Towards Machine Theory of Mind with Large Language Model-Augmented Inverse Planning
We propose a hybrid approach to machine Theory of Mind (ToM) that uses large language models (LLMs) as a mechanism for generating hypotheses and likelihood functions with a Bayesian inverse planning model that computes posterior probabilities for an agent’s likely mental states given its actions. Bayesian inverse planning models can accurately predict human reasoning on a variety of ToM tasks, but these models are constrained in their ability to scale these predictions to scenarios with a large number of possible hypotheses and actions. Conversely, LLM-based approaches have recently demonstrated promise in solving ToM benchmarks, but can exhibit brittleness and failures on reasoning tasks even when they pass otherwise structurally identical versions. By combining these two methods, this approach leverages the strengths of each component, closely matching optimal results on a task inspired by prior inverse planning models and improving performance relative to models that utilize LLMs alone or with chainof- thought prompting, even with smaller LLMs that typically perform poorly on ToM tasks. We also exhibit the model’s potential to predict mental states on openended tasks, offering a promising direction for future development of ToM models and the creation of socially intelligent generative agents.

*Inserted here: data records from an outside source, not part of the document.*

-- ==== Sys2Proof/Laws/KeptFwdCmd.lean ====
section
/-! SUPPORT. What the operations of Machine/FwdCmd.lean keep: queue, canonical tables, fuses. -/

set_option linter.unusedTactic false
set_option linter.unreachableTactic false
set_option linter.unusedVariables false
set_option linter.tactic.unusedName false

namespace Sys2Proof.Machine

variable {b : Base}

/-! ### FwdCmd -/

theorem State.fwdDone_kept (priv : Bool) (c : FwdCmd) {r : FwdEnd} (hr : Kept b r.st) : Kept b (State.fwdDone priv c r) := by
  unfold State.fwdDone
  repeat' first
    | with_reducible assumption
    | intro _
    | (extract_lets +onlyGivenNames x; refine (fun (hx : Kept b x) => ?_) ?_; (on_goal 1 => try clear_value x); (on_goal 2 => (dsimp only [x]; clear x)))
    | (extract_lets +onlyGivenNames x; first | clear_value x | (dsimp only [x]; clear x) | skip)
    | with_reducible apply State.bump_kept
    | with_reducible apply State.setFld_kept
    | with_reducible apply State.setRegs_kept
    | with_reducible apply State.fire_kept
    | with_reducible apply State.setReg_kept
    | split
    | (simp -zeta only [Kept_mk]; refine ⟨Kept.tabs ?_, ?_, ?_⟩)
    | with_reducible refine Kept.epochs ?_
    | with_reducible refine Kept.svns ?_
    | dsimp -zeta only [id]

theorem State.fwdWrite_kept {s : State} (hs : Kept b s) (rq : Req) (op : Nat) (tbl : Nat) (tag : Nat) : Kept b (State.fwdWrite s rq op tbl tag) := by
  unfold State.fwdWrite
  repeat' first
    | with_reducible assumption
    | intro _
    | (extract_lets +onlyGivenNames x; refine (fun (hx : Kept b x) => ?_) ?_; (on_goal 1 => try clear_value x); (on_goal 2 => (dsimp only [x]; clear x)))
    | (extract_lets +onlyGivenNames x; first | clear_value x | (dsimp only [x]; clear x) | skip)
    | with_reducible apply State.gated_kept
    | with_reducible apply State.bump_kept
    | split
    | (simp -zeta only [Kept_mk]; refine ⟨Kept.tabs ?_, ?_, ?_⟩)
    | with_reducible refine Kept.epochs ?_
    | with_reducible refine Kept.svns ?_
    | dsimp -zeta only [id]

theorem State.fwdPriv_kept {s : State} (hs : Kept b s) (secure : Bool) (arg : Word) (data : List Octet) (op : Nat) (tbl : Nat) (tag : Nat) : Kept b (State.fwdPriv s secure arg data op tbl tag) := by
  unfold State.fwdPriv
  repeat' first
    | with_reducible assumption
    | intro _
    | (extract_lets +onlyGivenNames x; refine (fun (hx : Kept b x) => ?_) ?_; (on_goal 1 => try clear_value x); (on_goal 2 => (dsimp only [x]; clear x)))
    | (extract_lets +onlyGivenNames x; first | clear_value x | (dsimp only [x]; clear x) | skip)
    | with_reducible apply State.bump_kept
    | split
    | (simp -zeta only [Kept_mk]; refine ⟨Kept.tabs ?_, ?_, ?_⟩)
    | with_reducible refine Kept.epochs ?_
    | with_reducible refine Kept.svns ?_
    | dsimp -zeta only [id]

theorem State.fwdPrivOther_kept {s : State} (hs : Kept b s) (op : Nat) (secure : Bool) (arg : Word) (data : List Octet) (tbl : Nat) (tag : Nat) : Kept b (State.fwdPrivOther s op secure arg data tbl tag) := by
  unfold State.fwdPrivOther
  repeat' first
    | with_reducible assumption
    | intro _
    | (extract_lets +onlyGivenNames x; refine (fun (hx : Kept b x) => ?_) ?_; (on_goal 1 => try clear_value x); (on_goal 2 => (dsimp only [x]; clear x)))
    | (extract_lets +onlyGivenNames x; refine (fun (hx : Kept b x.2) => ?_) ?_; (on_goal 1 => try clear_value x); (on_goal 2 => (dsimp only [x]; clear x)))
    | (extract_lets +onlyGivenNames x; refine (fun (hx : Kept b x.1) => ?_) ?_; (on_goal 1 => try clear_value x); (on_goal 2 => (dsimp only [x]; clear x)))
    | (extract_lets +onlyGivenNames x; refine (fun (hx : ∀ u, Kept b u → Kept b (x u)) => ?_) ?_; (on_goal 1 => try clear_value x); (on_goal 2 => (dsimp only [x]; clear x)))
    | (extract_lets +onlyGivenNames x; refine (fun (hx : ∀ u y0, Kept b u → Kept b (x u y0)) => ?_) ?_; (on_goal 1 => try clear_value x); (on_goal 2 => (dsimp only [x]; clear x)))
    | (extract_lets +onlyGivenNames x; refine (fun (hx : ∀ u y0 y1, Kept b u → Kept b (x u y0 y1)) => ?_) ?_; (on_goal 1 => try clear_value x); (on_goal 2 => (dsimp only [x]; clear x)))
    | (extract_lets +onlyGivenNames x; refine (fun (hx : ∀ u y0 y1 y2, Kept b u → Kept b (x u y0 y1 y2)) => ?_) ?_; (on_goal 1 => try clear_value x); (on_goal 2 => (dsimp only [x]; clear x)))
    | (extract_lets +onlyGivenNames x; refine (fun (hx : ∀ u, Kept b u → Kept b (x u).2) => ?_) ?_; (on_goal 1 => try clear_value x); (on_goal 2 => (dsimp only [x]; clear x)))
    | (extract_lets +onlyGivenNames x; refine (fun (hx : ∀ u y0, Kept b u → Kept b (x u y0).2) => ?_) ?_; (on_goal 1 => try clear_value x); (on_goal 2 => (dsimp only [x]; clear x)))
    | (extract_lets +onlyGivenNames x; refine (fun (hx : ∀ u y0 y1, Kept b u → Kept b (x u y0 y1).2) => ?_) ?_; (on_goal 1 => try clear_value x); (on_goal 2 => (dsimp only [x]; clear x)))
    | (extract_lets +onlyGivenNames x; refine (fun (hx : ∀ y, Kept b (x y)) => ?_) ?_; (on_goal 1 => try clear_value x); (on_goal 2 => (dsimp only [x]; clear x)))
    | (extract_lets +onlyGivenNames x; first | clear_value x | (dsimp only [x]; clear x) | skip)
    | with_reducible apply State.fwdPriv_kept
    | with_reducible apply State.fwdDone_kept
    | split
    | (simp -zeta only [Kept_mk]; refine ⟨Kept.tabs ?_, ?_, ?_⟩)
    | with_reducible refine Kept.epochs ?_
    | with_reducible refine Kept.svns ?_
    | with_reducible apply_assumption
    | dsimp -zeta only [id]

theorem State.fwdReserved_kept {s : State} (hs : Kept b s) (rq : Req) (op : ℕ) (tbl : ℕ) (tag : ℕ) : Kept b (State.fwdReserved s rq op tbl tag) := by
  unfold State.fwdReserved
  repeat' first
    | with_reducible assumption
    | intro _
    | (extract_lets +onlyGivenNames x; refine (fun (hx : Kept b x) => ?_) ?_; (on_goal 1 => try clear_value x); (on_goal 2 => (dsimp only [x]; clear x)))
    | (extract_lets +onlyGivenNames x; first | clear_value x | (dsimp only [x]; clear x) | skip)
    | with_reducible apply State.fwdWrite_kept
    | with_reducible apply State.fwdDone_kept
    | split
    | dsimp -zeta only [id]

theorem State.fwdRun_kept {s : State} (hs : Kept b s) (t : Time) (priv : Bool) (op : ℕ) (tbls : List ℕ) {act : State → FwdCmd → FwdEnd} (hact : ∀ u x, Kept b u → Kept b (act u x).st) : Kept b (State.fwdRun s t priv op tbls act) := by
  unfold State.fwdRun
  repeat' first
    | with_reducible assumption
    | intro _
    | (extract_lets +onlyGivenNames x; refine (fun (hx : Kept b x) => ?_) ?_; (on_goal 1 => try clear_value x); (on_goal 2 => (dsimp only [x]; clear x)))
    | (extract_lets +onlyGivenNames x; first | clear_value x | (dsimp only [x]; clear x) | skip)
    | with_reducible apply State.at_kept
    | with_reducible apply State.fwdDone_kept
    | with_reducible apply hact
    | split
    | dsimp -zeta only [id]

In this paper, we present a hybrid approach, LLM-AUGMENTED INVERSE PLANNING (LAIP), that exploits the potential complementary strengths of Bayesian inverse planning models and LLMs. By integrating the generative capabilities of LLMs, inverse planning models can be theoretically unbounded in the quantity of hypotheses about an agent’s beliefs and desires, or actions given the agent’s state, that they can entertain in any given situation. On the other hand, by explicitly formalizing the process of inverse planning, we show this hybrid model is less susceptible to zero-shot reasoning errors than LLMs without specific prompting or with generic chain-of-thought (CoT) prompting.
Inspired by probabilistic models of human cognition (e.g., Chater et al., 2006; Tenenbaum & Griffiths, 2001, work by Verma & Rao (2005), Baker et al. (2009; 2011), and Rafferty et al. (2015) formalized the understanding of others’ beliefs, desires, and intentions as an instance of Bayesian reasoning within a partially observable Markov decision process (POMDP). Within this framework, an observer engages in inverse planning—inverting the observer’s own process of generating an action policy based on its beliefs and desires—in order to reason about the unobserved internal states that give rise to an agent’s behaviours. These models have been extended to account for both children’s and adults’ commonsense reasoning that others will act according to a naive form of expected utility, maximizing expected rewards and minimizing costs (Jara-Ettinger et al., 2016; 2020; Lucas et al., 2014). Within this broader framework, ToM can be thought of as equivalent to inverse reinforcement learning (IRL; Jara-Ettinger, 2019; Ruiz-Serra & Harr´e, 2023), recovering an agent’s reward structure from actions that are assumed to be generated by an optimal policy given the agent’s beliefs.
An overview of the architecture of the LAIP model is presented in Figure 1 (see also Algorithm 1 in Appendix A.1). Broadly, the model conducts Bayesian inverse planning to reason about a target agent’s preferences given its action. After first generating a prior belief over possible hypotheses regarding the agent’s preferences, the LLM observes the agent’s situation and its observation of the environment at each time step of a task. Then, the LLM simulates the agent’s perspective on the task, generating reasoning about the agent’s likely choices given the state. From this reasoning, it generates the likelihood of different possible actions under each of these hypotheses. After the agent acts, the LLM updates the posterior distribution over hypotheses given the action chosen by the agent.
When the Japanese restaurant is closed, the agent’s actions are consistent with a strong preference for the Japanese restaurant, followed by the Chinese restaurant, followed by the Mexican restaurant. Since the agent is not able to observe whether the Japanese restaurant is open until reaching Room 3, the agent moving away from the Japanese restaurant after observing that it is closed does not have a bearing on the agent’s perceived preferences, while the fact that it moves towards the Chinese restaurant afterward indicates a preference for the Chinese restaurant over the Mexican restaurant. However, when the Japanese restaurant is open, the agent’s actions are not consistent with any strong preference hierarchy, and may reflect weak or inconsistent preferences. Thus, a model reasoning about the agent’s preferences based on its actions and a representation of the agent’s belief states should infer a strong preference for the Japanese restaurant based on the agent’s policy.